■ **EXERCISE INSTRUCTIONS**
In the entries below, the lines from the one with "-- ==== Sys2Proof/Machine/BaseHalt.lean" through the one with "def execArb (a" are to be copied exactly; both ends count.
Start of MATERIALS PROVIDED
/-- WMC_CHAN_RETIRE.GO while at least 48 channels stay (13 R363). -/
theorem csrWrite_chanRetire (y : v.testBit 6 = true) (k : 49 ≤ (chansUp h).length) :
    csrWrite false bad 0x90008 v h = loseChan (v % 64) { h with wmc := { h.wmc with retireSel := v % 64 } } := by
  have sel : bitsOf v 0 6 = v % 64 := by simp [bitsOf]
  have up : chansUp (modWmc (fun W => { W with retireSel := v % 64 }) h) = chansUp h := rfl
  show writeWmc bad 8 v h = _
  simp only [writeWmc, sel, up, y, k, decide_true, Bool.and_self, if_true]
  rfl

/-- An address in a gallery's window reaches that gallery's registers (01 R24). -/
theorem csrWrite_gal {a g o : Nat} (e : a = 0x100000 + 0x1000 * g + o) (hg : g < 96) (ho : o < 0x1000) :
    csrWrite false bad a v h = writeGal g o v h := by
  have hi : (a - 0x100000) / 0x1000 = g := by omega
  have lo : a % 0x1000 = o := by omega
  unfold csrWrite
  iterate 9 rw [if_neg (by omega)]
  rw [if_pos (by omega), hi, lo]

/-- An address in a landing's window reaches that landing's registers. -/
theorem csrWrite_lnd {a l o : Nat} (e : a = 0x200000 + 0x10000 * l + o) (ho : o < 0x10000) : csrWrite false bad a v h = writeLnd l o v h := by
  have hi : (a - 0x200000) / 0x10000 = l := by omega
  have lo : a % 0x10000 = o := by omega
  unfold csrWrite
  iterate 11 rw [if_neg (by omega)]
  rw [hi, lo]

/-- FFU_FL_CTL of a flight. -/
theorem csrWrite_flight {f : Nat} (hf : f < 64) : csrWrite false bad (0x20004 + 0x400 * f) v h = flightCtl f v h := by
  have number : (0x20004 + 0x400 * f - 0x20000) / 0x400 = f := by omega
  unfold csrWrite writeFfu
  rw [if_neg (by omega), if_neg (by omega), if_pos (by omega), if_pos (by omega), if_pos (by omega), number]
end

theorem writeGal_perfClr {g v : Nat} {h : Hw} (y : v.testBit 0 = true) :
    writeGal g 0x40 v h = modGal h g (fun G => { G with perfRows := 0, perfBusy := 0, perfStream := 0, perfRevoke := 0 }) := by
  simp [writeGal, idx, writeProgram, y]
theorem writeGal_wing {g v : Nat} {h : Hw} :
    writeGal g 0x408 v h = modWing h (g / 8) (fun W => { W with restore := W.restore || v.testBit 2, retire := W.retire || v.testBit 1 }) := rfl
theorem writeLnd_rawOwn {l v : Nat} {h : Hw} : writeLnd l 0x400 v h = rawOwn l v h := rfl
theorem writeLnd_loop {l v : Nat} {h : Hw} : writeLnd l 0x14 v h = landingLoop l v h := rfl

/-! ## Loop-backs, channel settings and timeouts -/

section
variable {h : Hw}

theorem flightLoopEnter_idle {f : Nat} (e : (flight h f).loopAt = none) : flightLoopEnter f h = h := by
  simp [flightLoopEnter, e]
theorem flightLoopEnter_waits {f t : Nat} (e : (flight h f).loopAt = some t) (r : (flight h f).replay ≠ []) (l : now h < t + 10000) :
    flightLoopEnter f h = h := by
  simp [flightLoopEnter, e, r, l]
theorem flightLoopEnter_enters {f t : Nat} (e : (flight h f).loopAt = some t) (r : (flight h f).replay = [] ∨ t + 10000 ≤ now h) :
    flightLoopEnter f h = (flight h f).replay.foldl (fun h r => if pktClass r.2.ty = 0 ∨ pktClass r.2.ty = 2 then reply r.2 0x83 0 2 h else h)
      (modFlight f (fun y => { y with replay := [], used := [], loopAt := none }) h) := by
  have go : (!(flight h f).replay.isEmpty && decide (now h < t + 10000)) = false := by
    rcases r with r | r
    · simp [r]
    · simp [Nat.not_lt.2 r]
  unfold flightLoopEnter
  simp only [e, go, Bool.false_eq_true, if_false]

theorem padReport_off {k errs : Nat} {sync : Bool} (e : (landing h (k / 4)).loopPad.getLsbD (k % 4) = false) : padReport k sync errs h = h := by
  simp [padReport, e]
theorem padReport_on {k errs : Nat} {sync : Bool} (e : (landing h (k / 4)).loopPad.getLsbD (k % 4) = true) :
    padReport k sync errs h = modFchan k (fun x => { x with padSync := sync, padErrs := satAdd 8 x.padErrs errs }) h := by
  simp [padReport, e]

theorem chanApply_busy {k : Nat} (e : h.flash.ops.any (fun o => o.die / 8 = k && o.kind = .read && o.isRunning) = true) : chanApply k h = h :=
  if_pos e
theorem chanApply_idle {k : Nat} (e : h.flash.ops.any (fun o => o.die / 8 = k && o.kind = .read && o.isRunning) = false) :
    chanApply k h = modFchan k (fun x => { x with vccqAct := x.vccq, rateAct := x.rate, rlatAct := x.rlat, rpreAct := x.rpre }) h :=
  if_neg (by simp [e])
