-- ==== Sys2Proof/Machine/BaseHalt.lean ====
section
/-! DEFINITION. ARB and HLT (`45_base_halt.md`). -/

namespace Sys2Proof.Machine

/-- AdjustBase: a is resolved with the old `rb`, then added to it (R180, R120). -/
def adjustBase (a : Param) (s : State) : Except Fault (State × Event) := do
  let va ← readParam a s
  pure (advance 1 (s.setRb (wrap64 (s.rb.toInt + va.toInt))), .noEvent)

/-- ARB (R180). -/
def execArb (a : Param) (s : State) : Host.Outcome State Fault Refusal :=
  settle s (adjustBase a s)

/-- HLT (R181): pc advances by 1 (log 13) and the event is Halt. -/
def execHlt (s : State) : Host.Outcome State Fault Refusal :=
  settle s (.ok (advance 0 s, .halt))

end Sys2Proof.Machine
end

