-- ==== Sys2Proof/Machine/Jumps.lean ====
section
/-! DEFINITION. JNZ and JZ (`43_jumps.md`). -/

namespace Sys2Proof.Machine

/-- The write of a taken jump's target: an absolute address; a negative one raises AddressOutOfBounds, one beyond the
capacity completes (R162). -/
def jumpTo (t : Word) (s : State) : Except Fault (State × Event) :=
  if t.toInt < 0 then .error .addressOutOfBounds else .ok (s.setPc t.toInt.toNat, .noEvent)

/-- A jump taken when the test holds of a; b is resolved only then (R160, R161, R162; log 9). -/
def conditionalJump (test : Word → Bool) (a b : Param) (s : State) : Except Fault (State × Event) := do
  let va ← readParam a s
  if test va then
    let t ← readParam b s
    jumpTo t s
  else
    pure (advance 2 s, .noEvent)

/-- JNZ (R160). -/
def execJnz (a b : Param) (s : State) : Host.Outcome State Fault Refusal :=
  settle s (conditionalJump nonzeroValue a b s)

/-- JZ (R161). -/
def execJz (a b : Param) (s : State) : Host.Outcome State Fault Refusal :=
  settle s (conditionalJump zeroValue a b s)

end Sys2Proof.Machine
end

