-- ==== Sys2Proof/Machine/Step.lean ====
section
/-! DEFINITION. One step of the machine: one STEP command (`46_host_commands_run_control.md` rule R196). -/

namespace Sys2Proof.Machine

/-- One step (R196). -/
def step (s : State) : Host.Outcome State Fault Refusal := stepInstance s

/-- `s` with the instruction whose bits are `w` stored where the next step fetches (log 20, log 28). -/
def State.withFetchWord (s : State) (nbits w : Nat) : State :=
  placeAtPc (tableCells nbits w) s

end Sys2Proof.Machine
end

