/-- RUN is the iteration of STEP (R197): it returns what the first STEP returned when that is Halted, Fault(c), or
Output(v) with SUSPEND = 1, and otherwise goes round again. Its answers in HALTED and FAULTED are the spec's decision
D20. -/
def Obligations.RunIteratesStep : Prop :=
  ∀ s t : State, ∀ sig : Signal, RunReturns s t sig ↔
    ((stepCommand s).2 = .halted ∨ (∃ c, (stepCommand s).2 = .fault c) ∨
        ((∃ v, (stepCommand s).2 = .output v) ∧ (stepCommand s).1.suspend = true)) ∧
      t = (stepCommand s).1 ∧ sig = (stepCommand s).2 ∨
    ¬ ((stepCommand s).2 = .halted ∨ (∃ c, (stepCommand s).2 = .fault c) ∨
        ((∃ v, (stepCommand s).2 = .output v) ∧ (stepCommand s).1.suspend = true)) ∧
      RunReturns (stepCommand s).1 t sig

/-- RUN returns at most one state and Signal; never Stepped, and Output only with SUSPEND = 1; and what it leaves is
reached by steps of the machine (R191, R197). -/
def Obligations.RunResultsUniqueAndReached : Prop :=
  ∀ s t : State, ∀ sig : Signal, RunReturns s t sig →
    (∀ t' sig', RunReturns s t' sig' → t' = t ∧ sig' = sig) ∧ sig ≠ .stepped ∧
    (∀ v, sig = .output v → s.suspend = true) ∧ ∃ n, Host.Core.run core n s = .next t

/-- RUN need not return: at a jump to itself it has no result whatever (R202). -/
def Obligations.SelfJumpNeverReturns : Prop :=
  ∀ (s : State) (v : Word), s.Accepting → v.toInt = s.pc →
    fetch s = .ok (.jz (.immediate 0) (.immediate v)) ∨ fetch s = .ok (.jnz (.immediate 1) (.immediate v)) →
    ∀ t sig, ¬ RunReturns s t sig

/-- Between two LOADs CAP never shrinks, LOG only grows at its end, and SUSPEND is never cleared (R22, R26, R27, R198). -/
def Obligations.GrowsBetweenLoads : Prop :=
  ∀ (capMax : Nat) (s t : State) (cs : List Command) (rs : List Response), NoLoad cs → Session capMax s cs rs t →
    s.cap ≤ t.cap ∧ (∃ l, t.log = s.log ++ l) ∧ (s.suspend = true → t.suspend = true)

/-- STATUS after each command (R200): RESERVE, ENABLE_SUSPEND, PUSH_INPUT and the reads leave it; LOAD, if not refused,
leaves READY; STEP and RUN leave HALTED and FAULTED; a RUN that returns leaves SUSPENDED only with SUSPEND = 1, and never
READY or RUNNING. -/
def Obligations.StatusTransitions : Prop :=
  ∀ (capMax : Nat) (c : Command) (s t : State) (r : Response), Answers capMax c s t r →
    match c with
    | .load _ _ => r = .ok → t.status = .ready
    | .reserve _ | .enableSuspend | .pushInput _ | .readOutputLog | .readMem _ => t.status = s.status
    | .step => (s.status = .halted ∨ s.status = .faulted → t.status = s.status) ∧ t.status ≠ .running
    | .run => (s.status = .halted ∨ s.status = .faulted → t.status = s.status) ∧
        (t.status = .suspended ∧ s.suspend = true ∨ t.status = .halted ∨ t.status = .faulted)

/-- A command to one instance leaves every other instance as it was, and answers as it would alone: nothing is shared
(R67). -/
def Obligations.InstancesShareNothing : Prop :=
  ∀ (capMax k : Nat) (c : Command) (before after : Instances) (r : Response), AnswersAt capMax k c before after r →
    after.length = before.length ∧ (∀ j, j ≠ k → after[j]? = before[j]?) ∧
    ∃ s t, before[k]? = some s ∧ after[k]? = some t ∧ Answers capMax c s t r
end

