/-- Two numbers with the same low `n` decimal digits have the same digit at each place below `n`. -/
theorem digit_congr {v w n p : Nat} (h : v % 10 ^ n = w % 10 ^ n) (hp : p < n) : digit v p = digit w p := by
  have low (x : Nat) : digit x p = x % 10 ^ (p + 1) / 10 ^ p := by rw [digit, pow_succ, Nat.mod_mul_right_div_self]
  have hlow : v % 10 ^ (p + 1) = w % 10 ^ (p + 1) := Nat.ModEq.of_dvd (pow_dvd_pow 10 hp) h
  rw [low, low, hlow]

/-! ### The instruction of a head and its operand words -/

/-- The number the digits in use make: the canonical instruction word of a head (R81, R97). -/
def Head.word (h : Head) : Nat :=
  h.opcode.value +
    match h with
    | .f3 _ m1 m2 m3 => 100 * m1.digit + 1000 * m2.digit + 10000 * m3.digit
    | .f2 _ m1 m2 => 100 * m1.digit + 1000 * m2.digit
    | .f1 _ m1 => 100 * m1.digit
    | .f0 => 0

/-- R81, R90: the digits a head looks at, as one number. -/
theorem digitsIn_iff_mod_eq_word {w : Nat} {h : Head} :
    w % 100 = h.opcode.value ∧ h.DigitsIn w ↔ w % 10 ^ (2 + h.opcode.nparams) = h.word := by
  have hv := Opcode.value_lt h.opcode
  cases h with
  | f3 op m1 m2 m3 =>
    have := m1.digit_le_two
    have := m2.digit_le_two
    have := m3.digit_le_two
    simp only [Head.DigitsIn, digit, Head.word, Head.opcode, Opcode.nparams] at *
    omega
  | f2 op m1 m2 =>
    have := m1.digit_le_two
    have := m2.digit_le_two
    simp only [Head.DigitsIn, digit, Head.word, Head.opcode, Opcode.nparams] at *
    omega
  | f1 op m1 =>
    have := m1.digit_le_two
    simp only [Head.DigitsIn, digit, Head.word, Head.opcode, Opcode.nparams] at *
    omega
  | f0 => simp [Head.DigitsIn, Head.word, Head.opcode, Opcode.nparams]

/-- What the instruction word of an instruction says: its opcode and the modes of its parameters. -/
def Instr.head : Instr → Head
  | .add a b out => .f3 .add a.mode b.mode out.mode
  | .mul a b out => .f3 .mul a.mode b.mode out.mode
  | .input out => .f1 .input out.mode
  | .output a => .f1 .output a.mode
  | .jnz a b => .f2 .jnz a.mode b.mode
  | .jz a b => .f2 .jz a.mode b.mode
  | .lt a b out => .f3 .lt a.mode b.mode out.mode
  | .eq a b out => .f3 .eq a.mode b.mode out.mode
  | .arb a => .f1 .arb a.mode
  | .hlt => .f0

@[simp] theorem Param.mode_param_raw (p : Param) : p.mode.param p.raw = p := by cases p <;> rfl

@[simp] theorem Mode.mode_param (m : Mode) (r : Word) : (m.param r).mode = m := by cases m <;> rfl

theorem nparams_head (i : Instr) : i.head.opcode.nparams = i.params.length := by cases i <;> rfl

theorem word_head (i : Instr) : i.head.word = i.word := by
  cases i <;>
    simp [Head.word, Instr.head, Instr.word, Instr.params, Instr.opcode, Head.opcode, Opcode.value, modeDigits] <;>
    omega

theorem head_instr_f3 (op : OpF3) (a b out : Param) :
    (op.instr a b out).head = .f3 op a.mode b.mode out.mode := by cases op <;> rfl

theorem head_instr_f2 (op : OpF2) (a b : Param) : (op.instr a b).head = .f2 op a.mode b.mode := by
  cases op <;> rfl

theorem head_instr_f1 (op : OpF1) (a : Param) : (op.instr a).head = .f1 op a.mode := by cases op <;> rfl

/-- R84, R116: the operand words taken for a head are the raw operands of an instruction with that head. -/
theorem takeOperands_eq_ok_iff {h : Head} {cells rest : List Word} {i : Instr} :
    takeOperands h cells = .ok (i, rest) ↔ h = i.head ∧ cells = i.params.map Param.raw ++ rest := by
  constructor
  · intro hok
    unfold takeOperands at hok
    split at hok <;> cases hok
    · simp [head_instr_f3]
    · simp [head_instr_f2]
    · simp [head_instr_f1]
    · simp [Instr.head, Instr.params]
  · rintro ⟨rfl, rfl⟩
    cases i <;> simp [Instr.head, Instr.params, takeOperands, OpF3.instr, OpF2.instr, OpF1.instr]

/-- R80 to R84: cells decode to an instruction exactly when they are a word with its head, its raw operands, and the
rest. -/
theorem decode_eq_ok_iff {cells rest : List Word} {i : Instr} :
    decode cells = .ok (i, rest) ↔
      ∃ w, cells = w :: (i.params.map Param.raw ++ rest) ∧ decodeHead w = .ok i.head := by
  cases cells with
  | nil => simp [decode]
  | cons w cells => cases hw : decodeHead w <;> simp [decode, hw, takeOperands_eq_ok_iff, and_comm]

/-- R81, R90: a word has the head of an instruction exactly when its digits in use are the canonical word. -/
theorem decodeHead_eq_ok_head_iff {w : Word} {i : Instr} :
    decodeHead w = .ok i.head ↔ 0 ≤ w.toInt ∧ w.toNat % 10 ^ (2 + i.params.length) = i.word := by
  rw [decodeHead_eq_ok_iff, opcodeOf_eq_some_iff, digitsIn_iff_mod_eq_word, nparams_head, word_head]

end Sys2Proof

/-! The proofs of O9 to O14. -/

namespace Sys2Proof.Machine

/-! ### Which words decode -/

/-- Settles O11: a word that is not negative has an opcode or none; its opcode's mode digits decide the rest. -/
theorem decodableWords : Obligations.DecodableWords := by
  intro w
  constructor
  · rintro ⟨h, hok⟩
    obtain ⟨hw, hop, hd⟩ := decodeHead_eq_ok_iff.mp hok
    refine ⟨hw, h.opcode, hop, ?_, fun k => Head.digitsIn_le_two hd⟩
    by_contra hnot
    cases hop.symm.trans ((opcodeOf_eq_none_iff _).mpr hnot)
  · rintro ⟨hw, op, hop, -, hle⟩
    rw [decodeHead_eq_decodeModes hw hop]
    exact exists_decodeModes_ok_iff.mpr hle

/-- Settles O12: the words agree in the opcode, and in each mode digit that opcode looks at. -/
theorem unexaminedDigitsIgnored : Obligations.UnexaminedDigitsIgnored := by
  intro v w op hv hw hop hdigits
  have hop' : v.toNat % 100 = w.toNat % 100 := Nat.ModEq.of_dvd (pow_dvd_pow 10 (Nat.le_add_right 2 _)) hdigits
  rw [decodeHead_eq_decodeModes hw hop, decodeHead_eq_decodeModes hv (hop' ▸ hop)]
  exact decodeModes_congr fun k _ hk => digit_congr hdigits (by omega)

/-! ### Encodings and listings -/

/-- R97: the canonical word names the opcode and the modes and has no other digit. -/
theorem canonicalWord (i : Instr) : Laws.CanonicalWord.Statement i := by
  cases i with
  | add a b out => exact Laws.CanonicalWord.add a b out
  | mul a b out => exact Laws.CanonicalWord.mul a b out
  | input out => exact Laws.CanonicalWord.input out
  | output a => exact Laws.CanonicalWord.output a
  | jnz a b => exact Laws.CanonicalWord.jnz a b
  | jz a b => exact Laws.CanonicalWord.jz a b
  | lt a b out => exact Laws.CanonicalWord.lt a b out
  | eq a b out => exact Laws.CanonicalWord.eq a b out
  | arb a => exact Laws.CanonicalWord.arb a
  | hlt => exact Laws.CanonicalWord.hlt

/-- Settles O9: the canonical word is small, so it is not negative and is its own digits in use. -/
theorem decodeOfEncode : Obligations.DecodeOfEncode := by
  intro i rest
  obtain ⟨-, hle, -, hlt, -⟩ := canonicalWord i
  refine decode_eq_ok_iff.mpr ⟨BitVec.ofNat 64 i.word, rfl, decodeHead_eq_ok_head_iff.mpr ⟨?_, ?_⟩⟩
  · rw [BitVec.toInt_eq_toNat_of_lt (by rw [BitVec.toNat_ofNat]; omega)]
    exact Int.natCast_nonneg _
  · rw [BitVec.toNat_ofNat, Nat.mod_eq_of_lt (a := i.word) (by omega), Nat.mod_eq_of_lt hlt]

/-- Settles O10: the word, the raw operands and the rest are those of `decode_eq_ok_iff`. -/
theorem decodedCells : Obligations.DecodedCells := by
  intro cells rest i hok
  obtain ⟨w, rfl, hhead⟩ := decode_eq_ok_iff.mp hok
  obtain ⟨hw, hword⟩ := decodeHead_eq_ok_head_iff.mp hhead
  refine ⟨w, rfl, hw, ?_, hword⟩
  simp only [Instr.length, List.length_cons, List.length_append, List.length_map]
  omega

/-- Settles O13: ten of the words are canonical ones, so each is its instruction's encoding. -/
theorem writtenOutWordsDecode : Obligations.WrittenOutWordsDecode :=
  ⟨decodeOfEncode (.add (.position 5) (.position 6) (.position 7)) [],
    decodeOfEncode (.mul (.position 4) (.immediate 3) (.position 4)) [],
    decodeOfEncode (.add (.relative 1) (.relative 2) (.relative 3)) [],
    decodeOfEncode (.input (.relative 2)) [],
    decodeOfEncode (.output (.relative (-1))) [],
    decodeOfEncode (.jnz (.immediate 1) (.immediate 7)) [],
    decodeOfEncode (.jz (.position 15) (.immediate 14)) [],
    decodeOfEncode (.lt (.immediate 1) (.immediate 2) (.immediate 3)) [],
    decodeOfEncode (.eq (.position 5) (.position 6) (.position 0)) [],
    decodeOfEncode (.arb (.immediate 19)) [],
    decodeOfEncode .hlt []⟩

/-- R93: a literal that is a cell's signed value stands for that cell. -/
theorem value_literal_toInt (labels : List (String × Nat)) (r : Word) :
    AsmNumber.value labels (.literal r.toInt) = some r := by
  have hlo := BitVec.le_toInt r
  have hhi := BitVec.toInt_lt (x := r)
  rw [AsmNumber.value, if_pos, BitVec.ofInt_toInt]
  simp only [intMin, intMax]
  omega

theorem param_operandOf (labels : List (String × Nat)) (p : Param) : (operandOf p).param labels = some p := by
  cases p <;> simp [operandOf, AsmOperand.param, value_literal_toInt]

theorem emit_listing (labels : List (String × Nat)) (i : Instr) : (listing i).emit labels = some (encode i) := by
  cases i <;> simp [listing, AsmLine.emit, param_operandOf]

/-- Settles O14: line by line, under whatever label table the first pass made. -/
theorem listingAssembles : Obligations.ListingAssembles := by
  intro is
  unfold assemble
  generalize labelTable 0 (is.map listing) = labels
  induction is with
  | nil => rfl
  | cons i is ih => simp [emitAll, emit_listing, ih]

end Sys2Proof.Machine

/-! SUPPORT and the proofs of O15, O16 and O19 (`40_fetch_decode_resolve.md` rules R111 to R116). The machine's fetch is
the decoder on the cells at pc; a missing cell and a bad word differ in their fault only. -/

namespace Sys2Proof.Machine

/-- A read answers a cell, or AddressOutOfBounds where there is none. -/
def cellOrFault : Option Word → Except Fault Word
  | some v => .ok v
  | none => .error .addressOutOfBounds

/-- The fault the machine raises where the decoder rejects: AddressOutOfBounds for a missing cell (R111, R115),
DecodeError for what the word says (R87 to R89). -/
def rejectFault : DecodeReject → Fault
  | .noInstructionWord => .addressOutOfBounds
  | .missingOperandWord => .addressOutOfBounds
  | .negativeWord => .decodeError
  | .illegalOpcode _ => .decodeError
  | .illegalMode _ _ => .decodeError

theorem rejectFault_eq (e : DecodeReject) :
    rejectFault e =
      if e = .noInstructionWord ∨ e = .missingOperandWord then .addressOutOfBounds else .decodeError := by
  cases e <;> rfl

/-- The window holds the cells at pc and after it, as reads see them (R80). -/
theorem memRead_eq_window {s : State} {n k : Nat} (hk : k < n) :
    memRead ((s.pc : Int) + k) s = cellOrFault (s.window n)[k]? := by
  by_cases h : s.pc + k < s.cap
  · rw [memRead_pc_add_of_lt h, State.window, List.getElem?_map, List.getElem?_range (by omega)]
    rfl
  · rw [memRead_pc_add_of_le (by omega), State.window, List.getElem?_map,
      List.getElem?_eq_none (by rw [List.length_range]; omega)]
    rfl

/-- A sequence of two checks rejects for the first, or for the second after the first passed. -/
theorem except_bind_eq_error_iff {ε α β : Type} {x : Except ε α} {f : α → Except ε β} {e : ε} :
    x >>= f = .error e ↔ x = .error e ∨ ∃ a, x = .ok a ∧ f a = .error e := by
  cases x <;> simp [bind, Except.bind]

/-- R114: mode digits are rejected for one of them. -/
theorem decodeModes_error {w : Nat} {op : Opcode} {e : DecodeReject} (h : decodeModes w op = .error e) :
    ∃ k, decodeMode w k = .error e := by
  cases op <;>
    simp only [decodeModes, except_bind_eq_error_iff, pure, Except.pure, reduceCtorEq, and_false, exists_false,
      or_false] at h
  case f3 => rcases h with h | ⟨_, _, h | ⟨_, _, h⟩⟩ <;> exact ⟨_, h⟩
  case f2 => rcases h with h | ⟨_, _, h⟩ <;> exact ⟨_, h⟩
  case f1 => exact ⟨_, h⟩

/-- R87 to R89: whatever the instruction word is rejected for, the fault is DecodeError. -/
theorem rejectFault_of_decodeHead_error {w : Word} {e : DecodeReject} (h : decodeHead w = .error e) :
    rejectFault e = .decodeError := by
  unfold decodeHead at h
  split at h
  · cases h; rfl
  · split at h
    · obtain ⟨k, hk⟩ := decodeModes_error h
      unfold decodeMode at hk
      split at hk <;> cases hk
      rfl
    · cases h; rfl

/-- R115, R116: the operand words fetched are those the decoder takes from the cells after pc. -/
theorem fetchOperands_eq_takeOperands {s : State} {w : Word} {cells : List Word} (h : Head)
    (hcells : ∀ k : Nat, k < 4 → memRead ((s.pc : Int) + k) s = cellOrFault (w :: cells)[k]?) :
    fetchOperands h s = ((takeOperands h cells).map Prod.fst).mapError rejectFault := by
  have h1 : memRead (s.pc + 1) s = _ := hcells 1 (by decide)
  have h2 : memRead (s.pc + 2) s = _ := hcells 2 (by decide)
  have h3 : memRead (s.pc + 3) s = _ := hcells 3 (by decide)
  cases h with
  | f0 => rfl
  | f1 op m1 => simp only [fetchOperands, h1]; rcases cells with _ | ⟨x, _⟩ <;> rfl
  | f2 op m1 m2 => simp only [fetchOperands, h1, h2]; rcases cells with _ | ⟨x, _ | ⟨y, _⟩⟩ <;> rfl
  | f3 op m1 m2 m3 =>
    simp only [fetchOperands, h1, h2, h3]
    rcases cells with _ | ⟨x, _ | ⟨y, _ | ⟨z, _⟩⟩⟩ <;> rfl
End of MATERIALS PROVIDED
■ **OUTPUT FOR THIS TASK**
-- ==== Sys2Proof/Machine/BaseHalt.lean ====
section
/-! DEFINITION. ARB and HLT (`45_base_halt.md`). -/

namespace Sys2Proof.Machine

/-- AdjustBase: a is resolved with the old `rb`, then added to it (R180, R120). -/
def adjustBase (a : Param) (s : State) : Except Fault (State × Event) := do
  let va ← readParam a s
  pure (advance 1 (s.setRb (wrap64 (s.rb.toInt + va.toInt))), .noEvent)

/-- ARB (R180). -/
def execArb (a : Param) (s : State) : Host.Outcome State Fault Refusal :=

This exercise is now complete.